Apache Airflow Distributed Processing

1.7k views Asked by At

My mind is confused over the architecture over Apache Airflow.

If I know, When you executed a hql or sqoop statement in oozie, oozie is directing the request to the data nodes.

I want to achieve same thing in Apache Airflow. I want to execute a shell script, hql or sqoop command, and I wanna be sure that my command is being executed distributely by data nodes. Airflow have different executor types. What should I do in order to run commands in different data nodes concurrently?

2

There are 2 answers

0
x97Core On BEST ANSWER

It seems you want to execute your tasks on distributed workers. In that case, consider using CeleryExecutor.

CeleryExecutor is one of the ways you can scale out the number of workers. For this to work, you need to setup a Celery backend (RabbitMQ, Redis, …) and change your airflow.cfg to point the executor parameter to CeleryExecutor and provide the related Celery settings.

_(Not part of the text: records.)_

-- ==== Sys2Proof/Machine/HostPort.lean ====
section
/-!
DEFINITION. The step with its outcome, as 40_dispatch_and_step.md R91 writes it, and the host command
port (47_run_control.md): the nine commands, what a pending run command does, and the end of a run.

The pending run command belongs to the port and is no state of the machine (10_state.md R33, log 10).
-/

namespace Sys2Proof.Machine

/-! ## The step function with its outcome -/

/-- `Execute(I, t, d)`: the execute rule of the instruction's family under the producer answer `d`
(40_dispatch_and_step.md R91, R95). -/
def execute (d : Int) (i : Instr) (s : State) : Stage :=
  match i with
  | .add a b dst => addStage a b dst s
  | .mul a b dst => mulStage a b dst s
  | .inp dst => inpStage d dst s
  | .out a => outStage a s
  | .jt a b => jtStage a b s
  | .jf a b => jfStage a b s
  | .lt a b dst => ltStage a b dst s
  | .eq a b dst => eqStage a b dst s
  | .arb a => arbStage a s
  | .hlt => hltStage s

/-- `Step(s, d)` (40_dispatch_and_step.md R91): the outcome and the next state, for any producer
answer `d`. -/
def stepWith (d : Int) (s : State) : StepOutcome × State :=
  match s.status with
  | .faulted => (.fault s.fault, s)
  | .halted => (.halt, s)
  | .running =>
    match fetch s with
    | .error c => settle s (.fault c)
    | .ok i => settle s (execute d i s)

/-! ## Commands, replies and the port -/

/-- The host commands (47_run_control.md R170). -/
inductive Command where
  | construct (image : List Int) (pc0 : Int) (inputs0 : List Int) (rb0 : Int) (producer : Bool)
  | step (d : Int)
  | run
  | runUntilOutput
  | runN (n : Nat)
  | pushInput (v : Int)
  | memRead (a : Int)
  | memWrite (a : Int) (v : Int)
  | readState
deriving DecidableEq, Repr

/-- The responses (47_run_control.md R170). -/
inductive Reply where
  | ok
  | outcome (o : StepOutcome)
  | done (outputs : List Int)
  | value (v : Int)
  | noValue
  | values (vs : List Int)
  | fault (rec : Option FaultRecord)
  /-- A host access refused, with the machine unchanged (R177, R178; R55 by log 9). -/
  | refused (c : FaultCause)
  | state (pc rb : Int) (status : Status) (fault : Option FaultRecord)
deriving DecidableEq, Repr

/-- A run command that has been accepted and not yet answered (47_run_control.md R173 to R175). -/
inductive Pending where
  | run
  | untilOutput
  /-- `n` outputs still wanted, `vs` collected so far. -/
  | untilN (n : Nat) (vs : List Int)
deriving DecidableEq, Repr

/-- A machine behind its command port. -/
structure Port where
  machine : State
  pending : Option Pending
deriving DecidableEq, Repr

/-! ## RUN_UNTIL_OUTPUT's three tests -/

/-- What the three tests at the head of RUN_UNTIL_OUTPUT's loop say (47_run_control.md R174). -/
inductive Poll where
  | fault (rec : Option FaultRecord)
  | value (v : Int) (t : State)
  | noValue
  | again
deriving DecidableEq, Repr

/-- The tests, in the order faulted, output queued (its front is popped), halted (decision D14). -/
def poll (s : State) : Poll :=
  match s.status with
  | .faulted => .fault s.fault
  | .halted =>
    match s.outq with
    | v :: rest => .value v (s.setOutq rest)
    | [] => .noValue
  | .running =>
    match s.outq with
    | v :: rest => .value v (s.setOutq rest)
    | [] => .again

/-! ## A pending command -/

/-- One iteration of the loop of the pending command, with the reply when it completes
(47_run_control.md R173 to R175). A held step changes nothing and leaves the command pending (R180).
DESIGN CHOICE (log 19): RUN_N(0) on a faulted machine answers Values([]), as R175 and D15 say of
`n = 0`, and not the recorded fault, which R183 and D16 say of every run command. -/
def Port.advance (d : Int) (p : Port) : Port × Option Reply :=
  match p.pending with
  | none => (p, none)
  | some .run =>
    match stepWith d p.machine with
    | (.stepped _, t) => ({ p with machine := t }, none)
    | (.held, t) => ({ p with machine := t }, none)
    | (.halt, t) => ({ machine := t, pending := none }, some (.done t.outq))
    | (.fault rec, t) => ({ machine := t, pending := none }, some (.fault rec))
  | some .untilOutput =>
    match poll p.machine with
    | .fault rec => ({ p with pending := none }, some (.fault rec))
    | .value v t => ({ machine := t, pending := none }, some (.value v))
    | .noValue => ({ p with pending := none }, some .noValue)
    | .again => ({ p with machine := (stepWith d p.machine).2 }, none)
  | some (.untilN 0 vs) => ({ p with pending := none }, some (.values vs))
  | some (.untilN (n + 1) vs) =>
    match poll p.machine with
    | .fault rec => ({ p with pending := none }, some (.fault rec))
    | .value v t => ({ machine := t, pending := some (.untilN n (vs ++ [v])) }, none)
    | .noValue => ({ p with pending := none }, some .noValue)
    | .again => ({ p with machine := (stepWith d p.machine).2 }, none)

/-- The next step of the machine would be held on input; no producer answer can change that
(40_dispatch_and_step.md R99). -/
def State.waitsForInput (s : State) : Bool := (stepWith 0 s).1 == .held

/-- The pending command is held on input (47_run_control.md R180). -/
def Port.held (p : Port) : Bool :=
  match p.pending with
  | none => false
  | some .run => p.machine.waitsForInput
  | some .untilOutput => poll p.machine == .again && p.machine.waitsForInput
  | some (.untilN 0 _) => false
  | some (.untilN (_ + 1) _) => poll p.machine == .again && p.machine.waitsForInput

/-! ## Taking a command -/

/-- A command taken by an idle port (47_run_control.md R170 to R179): the port after it, and the
reply, none for a run command, which is now pending. CONSTRUCT makes a new instance of the same
realisation. -/
def Port.take (p : Port) : Command → Port × Option Reply
  | .construct image pc0 inputs0 rb0 producer =>
    ({ p with machine := construct p.machine.realisation image pc0 inputs0 rb0 producer }, some .ok)
  | .step d => ({ p with machine := (stepWith d p.machine).2 }, some (.outcome (stepWith d p.machine).1))
  | .run => ({ p with pending := some .run }, none)
  | .runUntilOutput => ({ p with pending := some .untilOutput }, none)
  | .runN n => ({ p with pending := some (.untilN n []) }, none)
  | .pushInput v => ({ p with machine := p.machine.pushInput v }, some .ok)
  | .memRead a =>
    match Sys2Proof.Machine.memRead p.machine a with
    | .ok v => (p, some (.value v))
    | .error c => (p, some (.refused c))
  | .memWrite a v =>
    match Sys2Proof.Machine.memWrite p.machine a v with
    | .ok t => ({ p with machine := t }, some .ok)
    | .error c => (p, some (.refused c))
  | .readState =>
    (p, some (.state p.machine.pc p.machine.rb p.machine.status p.machine.fault))

/-- The port's answer to a command, `none` when the port does not accept it now: one command at a
time, and while a run command is held on input PUSH_INPUT and nothing else (47_run_control.md R171,
R180). -/
def Port.accept (p : Port) (c : Command) : Option (Port × Option Reply) :=
  match p.pending with
  | none => some (p.take c)
  | some _ =>
    match c with
    | .pushInput v =>
      if p.held then some ({ p with machine := p.machine.pushInput v }, some .ok) else none
    | _ => none

/-! ## Running a pending command to its reply -/

/-- One iteration under the producer answers of log 4. -/
def Port.tick (p : Port) : Port × Option Reply :=
  p.advance (Config.producerAnswer p.machine.draws)

/-- A host that pushes the next value of `feed` when the command is held, and only then: the port and
the values left, `none` when the command is held with nothing left to push (47_run_control.md R180). -/
def Port.feed (p : Port) (feed : List Int) : Option (Port × List Int) :=
  if p.held then
    match feed with
    | [] => none
    | v :: rest => some ({ p with machine := p.machine.pushInput v }, rest)
  else some (p, feed)

/-- A pending command run to its reply within `fuel` iterations by the host of `Port.feed`: the reply,
the port, and the values not pushed. `none` when the fuel or the values run out first. -/
def Port.serve : Nat → List Int → Port → Option (Reply × Port × List Int)
  | 0, _, _ => none
  | fuel + 1, feed, p =>
    match p.tick with
    | (q, some r) => some (r, q, feed)
    | (q, none) =>
      match q.feed feed with
      | none => none
      | some (q', rest) => Port.serve fuel rest q'

/-- RUN_UNTIL_OUTPUT issued until it answers NoValue, at most `calls` times with `fuel` iterations
each: the values in order, the machine, and the values not pushed (47_run_control.md R184). -/
def collectOutputs : Nat → Nat → List Int → State → Option (List Int × State × List Int)
  | 0, _, _, _ => none
  | calls + 1, fuel, feed, s =>
    match Port.serve fuel feed { machine := s, pending := some .untilOutput } with
    | some (.value v, q, rest) =>
      match collectOutputs calls fuel rest q.machine with
      | some (vs, t, left) => some (v :: vs, t, left)
      | none => none
    | some (.noValue, q, rest) => some ([], q.machine, rest)
    | _ => none

/-! ## The end of a run -/

/-- A run has ended when the machine is halted or faulted (47_run_control.md R182). -/
def State.ended (s : State) : Bool := s.status != .running

/-- A run ended well when the machine is halted with no fault recorded (47_run_control.md R182). -/
def State.endedWell (s : State) : Bool := s.status == .halted && s.fault == none

end Sys2Proof.Machine
end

See: https://airflow.apache.org/configuration.html#scaling-out-with-celery

0
Amit Kumar On

Oozie is tightly coupled with Hadoop nodes and all the scripts need to be uploaded to HDFS, whereas Airflow with Celery Executor has a better architecture. With Celery executor the same script, hql can be executed concurrently in multiple nodes as well as specific nodes by using correct queues and some workers can listen to the specific queues to perform those actions.